= Records from a collection =

=-=-=-=-=

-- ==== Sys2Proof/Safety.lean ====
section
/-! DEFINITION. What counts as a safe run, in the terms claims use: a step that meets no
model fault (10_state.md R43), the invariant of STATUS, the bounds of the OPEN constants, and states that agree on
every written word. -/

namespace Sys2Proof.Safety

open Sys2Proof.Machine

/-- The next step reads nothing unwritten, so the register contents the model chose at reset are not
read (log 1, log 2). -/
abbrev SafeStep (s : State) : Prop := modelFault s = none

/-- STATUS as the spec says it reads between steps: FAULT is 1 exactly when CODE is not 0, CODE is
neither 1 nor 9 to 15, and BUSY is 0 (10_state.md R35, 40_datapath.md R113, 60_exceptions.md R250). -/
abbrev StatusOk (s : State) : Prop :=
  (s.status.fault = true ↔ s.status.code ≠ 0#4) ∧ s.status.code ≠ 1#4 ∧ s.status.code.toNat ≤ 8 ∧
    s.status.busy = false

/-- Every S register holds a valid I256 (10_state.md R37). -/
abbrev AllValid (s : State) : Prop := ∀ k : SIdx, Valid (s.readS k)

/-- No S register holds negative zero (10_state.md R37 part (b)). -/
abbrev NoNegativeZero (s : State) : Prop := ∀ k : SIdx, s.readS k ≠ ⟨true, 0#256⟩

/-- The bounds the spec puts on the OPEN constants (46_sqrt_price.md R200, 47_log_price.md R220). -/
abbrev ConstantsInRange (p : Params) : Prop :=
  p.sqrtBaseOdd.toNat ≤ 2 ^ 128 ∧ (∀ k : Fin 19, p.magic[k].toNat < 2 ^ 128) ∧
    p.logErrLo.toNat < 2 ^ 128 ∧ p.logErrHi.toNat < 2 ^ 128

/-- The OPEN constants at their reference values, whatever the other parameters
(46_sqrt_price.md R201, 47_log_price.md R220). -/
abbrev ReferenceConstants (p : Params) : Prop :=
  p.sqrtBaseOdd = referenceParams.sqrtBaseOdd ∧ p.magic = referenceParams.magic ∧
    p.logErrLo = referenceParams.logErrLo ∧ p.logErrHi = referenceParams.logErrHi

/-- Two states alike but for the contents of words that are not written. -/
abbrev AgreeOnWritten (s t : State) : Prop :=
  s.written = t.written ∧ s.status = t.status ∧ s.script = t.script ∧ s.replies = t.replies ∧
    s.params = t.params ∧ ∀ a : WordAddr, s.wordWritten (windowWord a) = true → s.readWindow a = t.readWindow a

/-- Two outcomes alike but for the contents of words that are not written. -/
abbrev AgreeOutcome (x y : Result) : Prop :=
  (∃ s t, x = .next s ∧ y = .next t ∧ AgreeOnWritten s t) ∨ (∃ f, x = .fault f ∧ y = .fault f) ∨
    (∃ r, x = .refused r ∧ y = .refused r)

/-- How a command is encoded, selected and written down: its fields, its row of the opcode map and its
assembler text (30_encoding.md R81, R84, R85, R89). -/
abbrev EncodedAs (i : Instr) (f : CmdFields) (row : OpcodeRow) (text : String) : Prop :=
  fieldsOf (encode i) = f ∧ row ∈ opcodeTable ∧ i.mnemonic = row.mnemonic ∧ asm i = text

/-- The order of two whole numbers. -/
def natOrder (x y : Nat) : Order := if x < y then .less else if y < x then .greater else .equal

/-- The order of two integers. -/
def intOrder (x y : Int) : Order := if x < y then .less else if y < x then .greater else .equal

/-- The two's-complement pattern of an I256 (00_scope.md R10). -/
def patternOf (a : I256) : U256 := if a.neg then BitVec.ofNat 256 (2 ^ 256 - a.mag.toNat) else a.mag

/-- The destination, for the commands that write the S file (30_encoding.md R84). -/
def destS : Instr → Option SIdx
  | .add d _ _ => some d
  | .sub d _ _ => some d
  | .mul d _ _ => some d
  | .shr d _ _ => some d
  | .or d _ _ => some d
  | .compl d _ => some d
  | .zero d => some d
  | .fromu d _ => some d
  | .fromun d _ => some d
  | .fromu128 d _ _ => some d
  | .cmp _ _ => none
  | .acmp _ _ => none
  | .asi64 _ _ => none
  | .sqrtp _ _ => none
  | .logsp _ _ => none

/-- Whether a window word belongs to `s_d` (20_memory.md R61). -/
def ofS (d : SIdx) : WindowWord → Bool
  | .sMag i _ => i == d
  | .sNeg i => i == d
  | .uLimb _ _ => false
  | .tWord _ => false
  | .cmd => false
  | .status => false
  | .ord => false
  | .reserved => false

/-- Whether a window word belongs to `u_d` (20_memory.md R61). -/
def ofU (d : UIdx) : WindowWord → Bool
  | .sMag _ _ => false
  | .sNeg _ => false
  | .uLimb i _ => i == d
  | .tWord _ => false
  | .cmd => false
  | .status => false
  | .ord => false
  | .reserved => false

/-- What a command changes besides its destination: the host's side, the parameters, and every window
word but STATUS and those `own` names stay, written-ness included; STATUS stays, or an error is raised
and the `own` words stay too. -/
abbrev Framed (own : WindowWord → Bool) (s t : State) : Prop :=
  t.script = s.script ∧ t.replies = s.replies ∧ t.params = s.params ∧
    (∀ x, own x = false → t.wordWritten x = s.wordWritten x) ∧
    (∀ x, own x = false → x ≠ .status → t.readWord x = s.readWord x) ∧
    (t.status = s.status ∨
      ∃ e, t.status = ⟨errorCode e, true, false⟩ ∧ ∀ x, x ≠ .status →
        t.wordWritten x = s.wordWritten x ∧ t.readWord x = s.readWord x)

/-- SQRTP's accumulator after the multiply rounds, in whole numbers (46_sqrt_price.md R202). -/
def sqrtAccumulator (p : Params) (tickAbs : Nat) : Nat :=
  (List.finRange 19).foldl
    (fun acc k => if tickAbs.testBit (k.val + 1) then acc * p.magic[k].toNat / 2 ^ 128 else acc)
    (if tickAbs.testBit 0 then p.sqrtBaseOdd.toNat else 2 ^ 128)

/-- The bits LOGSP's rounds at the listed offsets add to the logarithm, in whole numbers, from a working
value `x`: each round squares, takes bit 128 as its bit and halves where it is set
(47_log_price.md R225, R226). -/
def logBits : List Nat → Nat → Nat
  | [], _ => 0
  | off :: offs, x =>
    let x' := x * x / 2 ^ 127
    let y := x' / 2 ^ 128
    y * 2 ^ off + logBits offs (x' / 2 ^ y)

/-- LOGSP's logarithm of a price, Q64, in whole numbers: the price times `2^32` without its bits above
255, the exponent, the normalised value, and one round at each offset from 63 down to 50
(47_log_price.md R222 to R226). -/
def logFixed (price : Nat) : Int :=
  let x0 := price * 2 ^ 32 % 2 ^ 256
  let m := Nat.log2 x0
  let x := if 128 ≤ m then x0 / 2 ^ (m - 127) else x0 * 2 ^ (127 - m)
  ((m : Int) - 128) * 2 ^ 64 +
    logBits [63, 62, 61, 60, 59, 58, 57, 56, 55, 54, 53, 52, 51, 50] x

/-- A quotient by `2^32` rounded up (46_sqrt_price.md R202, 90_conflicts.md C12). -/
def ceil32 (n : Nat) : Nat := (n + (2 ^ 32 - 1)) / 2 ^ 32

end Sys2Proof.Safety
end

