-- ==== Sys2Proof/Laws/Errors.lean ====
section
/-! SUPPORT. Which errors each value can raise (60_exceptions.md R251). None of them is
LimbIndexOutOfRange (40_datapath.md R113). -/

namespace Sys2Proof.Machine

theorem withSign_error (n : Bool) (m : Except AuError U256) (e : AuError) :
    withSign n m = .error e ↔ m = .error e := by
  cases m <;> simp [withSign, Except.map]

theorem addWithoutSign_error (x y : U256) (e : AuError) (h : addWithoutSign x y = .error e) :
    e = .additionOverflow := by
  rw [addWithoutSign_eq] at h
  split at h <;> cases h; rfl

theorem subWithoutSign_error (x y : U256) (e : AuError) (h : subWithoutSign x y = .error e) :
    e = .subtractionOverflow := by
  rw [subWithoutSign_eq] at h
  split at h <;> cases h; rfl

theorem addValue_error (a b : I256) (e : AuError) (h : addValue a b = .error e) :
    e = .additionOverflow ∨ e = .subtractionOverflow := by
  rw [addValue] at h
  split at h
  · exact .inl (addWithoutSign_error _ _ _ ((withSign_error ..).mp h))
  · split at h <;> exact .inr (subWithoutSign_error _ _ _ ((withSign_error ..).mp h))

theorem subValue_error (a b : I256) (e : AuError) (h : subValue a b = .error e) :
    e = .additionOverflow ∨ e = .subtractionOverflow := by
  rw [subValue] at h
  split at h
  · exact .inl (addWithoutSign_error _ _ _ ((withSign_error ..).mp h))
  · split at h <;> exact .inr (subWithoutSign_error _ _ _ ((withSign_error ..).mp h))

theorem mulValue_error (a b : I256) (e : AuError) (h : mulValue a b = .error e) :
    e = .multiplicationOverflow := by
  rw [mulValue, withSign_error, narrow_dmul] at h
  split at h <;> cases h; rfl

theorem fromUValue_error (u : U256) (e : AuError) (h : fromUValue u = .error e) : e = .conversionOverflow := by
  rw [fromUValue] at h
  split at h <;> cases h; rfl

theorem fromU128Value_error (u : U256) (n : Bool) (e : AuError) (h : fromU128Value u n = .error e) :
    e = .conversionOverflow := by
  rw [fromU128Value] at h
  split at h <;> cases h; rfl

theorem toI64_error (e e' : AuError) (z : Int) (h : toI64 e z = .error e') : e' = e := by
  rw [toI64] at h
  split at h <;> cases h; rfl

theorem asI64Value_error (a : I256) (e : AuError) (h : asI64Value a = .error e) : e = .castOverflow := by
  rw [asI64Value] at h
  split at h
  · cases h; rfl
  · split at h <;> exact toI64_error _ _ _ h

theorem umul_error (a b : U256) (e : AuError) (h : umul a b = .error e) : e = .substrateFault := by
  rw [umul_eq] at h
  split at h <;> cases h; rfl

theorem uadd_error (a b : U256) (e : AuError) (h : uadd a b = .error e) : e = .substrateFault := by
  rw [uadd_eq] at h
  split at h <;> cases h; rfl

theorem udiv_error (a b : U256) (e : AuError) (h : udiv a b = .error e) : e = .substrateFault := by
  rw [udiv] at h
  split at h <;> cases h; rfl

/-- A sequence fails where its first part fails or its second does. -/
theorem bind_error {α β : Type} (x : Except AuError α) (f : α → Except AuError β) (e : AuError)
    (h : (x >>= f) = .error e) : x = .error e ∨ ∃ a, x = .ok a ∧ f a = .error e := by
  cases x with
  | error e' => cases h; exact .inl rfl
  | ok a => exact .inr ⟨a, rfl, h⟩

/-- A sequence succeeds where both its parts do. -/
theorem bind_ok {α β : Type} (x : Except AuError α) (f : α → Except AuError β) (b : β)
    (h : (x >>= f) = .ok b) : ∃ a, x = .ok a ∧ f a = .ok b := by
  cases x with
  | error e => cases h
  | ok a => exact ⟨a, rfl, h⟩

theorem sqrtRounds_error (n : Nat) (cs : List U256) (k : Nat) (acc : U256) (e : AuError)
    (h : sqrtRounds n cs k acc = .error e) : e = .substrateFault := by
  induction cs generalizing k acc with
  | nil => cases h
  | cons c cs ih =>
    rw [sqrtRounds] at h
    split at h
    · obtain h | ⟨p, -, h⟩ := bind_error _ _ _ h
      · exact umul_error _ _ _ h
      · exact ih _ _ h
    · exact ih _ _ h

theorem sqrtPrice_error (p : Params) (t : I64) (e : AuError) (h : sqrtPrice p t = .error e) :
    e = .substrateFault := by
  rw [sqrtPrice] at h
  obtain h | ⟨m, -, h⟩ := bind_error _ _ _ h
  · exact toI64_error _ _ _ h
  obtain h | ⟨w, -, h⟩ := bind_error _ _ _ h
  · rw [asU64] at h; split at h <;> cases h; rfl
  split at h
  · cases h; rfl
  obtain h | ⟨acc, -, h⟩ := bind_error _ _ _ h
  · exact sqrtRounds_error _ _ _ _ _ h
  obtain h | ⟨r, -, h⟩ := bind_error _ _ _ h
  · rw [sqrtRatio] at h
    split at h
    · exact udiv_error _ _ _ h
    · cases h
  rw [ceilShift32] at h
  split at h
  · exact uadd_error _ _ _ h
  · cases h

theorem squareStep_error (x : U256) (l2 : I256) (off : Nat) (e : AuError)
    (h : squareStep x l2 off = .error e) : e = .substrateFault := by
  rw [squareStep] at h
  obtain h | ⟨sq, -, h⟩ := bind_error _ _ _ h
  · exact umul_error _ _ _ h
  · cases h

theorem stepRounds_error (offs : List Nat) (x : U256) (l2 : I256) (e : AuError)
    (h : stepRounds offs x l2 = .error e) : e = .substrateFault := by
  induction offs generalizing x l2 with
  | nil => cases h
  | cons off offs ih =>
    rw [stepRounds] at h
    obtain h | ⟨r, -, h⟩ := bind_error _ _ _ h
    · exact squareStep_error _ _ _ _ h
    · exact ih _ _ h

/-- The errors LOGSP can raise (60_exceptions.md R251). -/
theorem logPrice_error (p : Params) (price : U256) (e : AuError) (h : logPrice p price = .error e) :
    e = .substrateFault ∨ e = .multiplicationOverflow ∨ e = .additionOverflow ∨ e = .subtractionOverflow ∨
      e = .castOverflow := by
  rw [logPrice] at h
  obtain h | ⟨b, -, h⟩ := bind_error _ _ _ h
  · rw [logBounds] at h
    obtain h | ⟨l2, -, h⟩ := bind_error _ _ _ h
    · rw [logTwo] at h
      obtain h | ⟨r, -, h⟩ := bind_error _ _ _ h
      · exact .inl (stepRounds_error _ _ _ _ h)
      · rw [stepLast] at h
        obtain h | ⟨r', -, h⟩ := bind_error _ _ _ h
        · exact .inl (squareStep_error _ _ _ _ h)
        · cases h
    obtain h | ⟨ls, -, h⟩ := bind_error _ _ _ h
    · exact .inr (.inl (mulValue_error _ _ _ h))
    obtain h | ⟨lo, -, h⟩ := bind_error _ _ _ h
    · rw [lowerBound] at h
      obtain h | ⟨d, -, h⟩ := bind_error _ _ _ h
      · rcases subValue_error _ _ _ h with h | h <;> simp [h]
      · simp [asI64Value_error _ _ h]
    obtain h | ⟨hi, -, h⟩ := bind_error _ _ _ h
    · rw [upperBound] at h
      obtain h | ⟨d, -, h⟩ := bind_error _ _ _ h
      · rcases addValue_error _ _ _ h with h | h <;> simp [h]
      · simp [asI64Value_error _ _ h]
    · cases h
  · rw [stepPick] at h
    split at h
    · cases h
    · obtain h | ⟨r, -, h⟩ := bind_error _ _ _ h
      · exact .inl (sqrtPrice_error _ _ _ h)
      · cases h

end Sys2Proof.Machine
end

=-=-=-=-=

= What the task requires =
Extract the lines above, from the first one through the one containing "abbrev ReferenceConstants (p", and return only those, unchanged.

= Response below =
-- ==== Sys2Proof/Safety.lean ====
section
/-! DEFINITION. What counts as a safe run, in the terms claims use: a step that meets no
model fault (10_state.md R43), the invariant of STATUS, the bounds of the OPEN constants, and states that agree on
every written word. -/

namespace Sys2Proof.Safety

open Sys2Proof.Machine

/-- The next step reads nothing unwritten, so the register contents the model chose at reset are not
read (log 1, log 2). -/
abbrev SafeStep (s : State) : Prop := modelFault s = none

/-- STATUS as the spec says it reads between steps: FAULT is 1 exactly when CODE is not 0, CODE is
neither 1 nor 9 to 15, and BUSY is 0 (10_state.md R35, 40_datapath.md R113, 60_exceptions.md R250). -/
abbrev StatusOk (s : State) : Prop :=
  (s.status.fault = true ↔ s.status.code ≠ 0#4) ∧ s.status.code ≠ 1#4 ∧ s.status.code.toNat ≤ 8 ∧
    s.status.busy = false

/-- Every S register holds a valid I256 (10_state.md R37). -/
abbrev AllValid (s : State) : Prop := ∀ k : SIdx, Valid (s.readS k)

/-- No S register holds negative zero (10_state.md R37 part (b)). -/
abbrev NoNegativeZero (s : State) : Prop := ∀ k : SIdx, s.readS k ≠ ⟨true, 0#256⟩

/-- The bounds the spec puts on the OPEN constants (46_sqrt_price.md R200, 47_log_price.md R220). -/
abbrev ConstantsInRange (p : Params) : Prop :=
  p.sqrtBaseOdd.toNat ≤ 2 ^ 128 ∧ (∀ k : Fin 19, p.magic[k].toNat < 2 ^ 128) ∧
    p.logErrLo.toNat < 2 ^ 128 ∧ p.logErrHi.toNat < 2 ^ 128

/-- The OPEN constants at their reference values, whatever the other parameters
(46_sqrt_price.md R201, 47_log_price.md R220). -/
abbrev ReferenceConstants (p : Params) : Prop :=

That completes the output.